Он также дал французу описание Ханны Рихтер, которую ему порекомендовал Мольке, и попросил Делона попытаться ее найти.

— Хорошо. Похоже, работой на свою смену я обеспечен. Как с тобой связаться?

— Если я не приду на работу, оставь сообщение на автоответчике у меня дома. Если трубку возьмет девушка, скажи, что ты звонил.

— Девушка? Ух ты! И что, как она? Давай рассказывай!

— Ну… симпатичная. Оч-чень симпатичная. Ну ладно, Андре, счастливо.


Он решил пройтись, чтобы подышать свежим воздухом, чувствуя, как внутри нарастает беспокойство.

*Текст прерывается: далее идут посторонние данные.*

-- ==== Sys2Proof/Laws/Contents.lean ====
section
/-! SUPPORT. The contents of a buffer: what a push and a pop do to them, and their length. -/

namespace Sys2Proof.Machine

/-- A push that stores appends at the tail. -/
theorem contents_store {b : RingBuffer} (v : Byte) (h : b.Good) (hf : b.full = false) :
    (b.store v).contents = b.contents ++ [v] := by
  have hn := RingBuffer.not_live_of_shape h.shape
  unfold RingBuffer.contents
  rw [RingBuffer.liveSlots_store v h.shape hf, List.filterMap_append]
  congr 1
  · apply List.filterMap_congr
    intro i hi
    exact Memory.read_write_other _ _ fun e => hn (by rw [← e]; exact hi)
  · simp [RingBuffer.store]

/-- A pop that loads takes the head. -/
theorem contents_drop {b : RingBuffer} {v : Byte} (h : b.Good) (he : b.empty = false)
    (hv : b.mem.read b.loadSlot = some v) : b.contents = v :: b.drop.contents := by
  unfold RingBuffer.contents
  rw [RingBuffer.liveSlots_drop h.shape he, List.filterMap_cons, hv]
  rfl

/-- An empty buffer has no contents. -/
theorem contents_empty {b : RingBuffer} (h : b.Good) (he : b.empty = true) : b.contents = [] := by
  unfold RingBuffer.contents
  rw [RingBuffer.liveSlots_empty h.shape he]
  rfl

/-- Reading a list of written slots gives as many elements. -/
theorem filterMap_read_length {m : Memory} {l : List Nat} (h : ∀ i ∈ l, (m.read i).isSome) :
    (l.filterMap fun i => m.read i).length = l.length := by
  induction l with
  | nil => rfl
  | cons a l ih =>
    obtain ⟨v, hv⟩ := Option.isSome_iff_exists.1 (h a (by simp))
    simp [hv, ih fun i hi => h i (by simp [hi])]

/-- A full buffer is not empty. -/
theorem empty_of_full {b : RingBuffer} (h : b.Good) (hf : b.full = true) : b.empty = false := by
  have hn := (RingBuffer.shapeOk_iff.1 h.shape).1
  simp only [RingBuffer.full, RingBuffer.nextWrite, beq_iff_eq] at hf
  simp only [RingBuffer.empty, beq_eq_false_iff_ne]
  intro e
  rw [← e] at hf
  exact adv_ne hn hf

/-- After a load there is room. -/
theorem drop_not_full {b : RingBuffer} (h : b.Good) (he : b.empty = false) : b.drop.full = false := by
  obtain ⟨hn, hw, hr⟩ := RingBuffer.shapeOk_iff.1 h.shape
  simp only [RingBuffer.empty, beq_eq_false_iff_ne] at he
  simp only [RingBuffer.full, RingBuffer.nextWrite, RingBuffer.drop, RingBuffer.nextRead, beq_eq_false_iff_ne]
  unfold adv
  split_ifs <;> omega

end Sys2Proof.Machine
end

Древний замок на холме был залит желтым светом, и Фолькманн понял, что непосвященный наблюдатель не увидит здесь ничего, что свидетельствовало бы о мрачном прошлом этого городка, о расположенном неподалеку концлагере и чудовищных зверствах, которые там творились.

Это был маленький городок, ничем не отличавшийся от остальных городков Германии. Улицы и кафе в эти предрождественские дни были заполнены молодежью, у всех было отличное настроение. Фолькманн смотрел на этих молодых людей, проходя мимо баров. Они пили и шумели, а их голоса были громкими, грубыми и самоуверенными.

Около полуночи он вернулся в гостиницу и, заказав у портье двойной скотч, выпил его перед сном. Он лежал на кровати, было темно, с улицы доносились громкие голоса — молодежь расходилась по домам. Шумели прямо под окном, какие-то парни кричали так, как умеют кричать только немцы. Наконец голоса стихли, и послышался звук проходящего поезда.

Глава 41

Утром он проснулся в восемь и, рассчитавшись за номер, снова отправился к дому Вильгельма Буша.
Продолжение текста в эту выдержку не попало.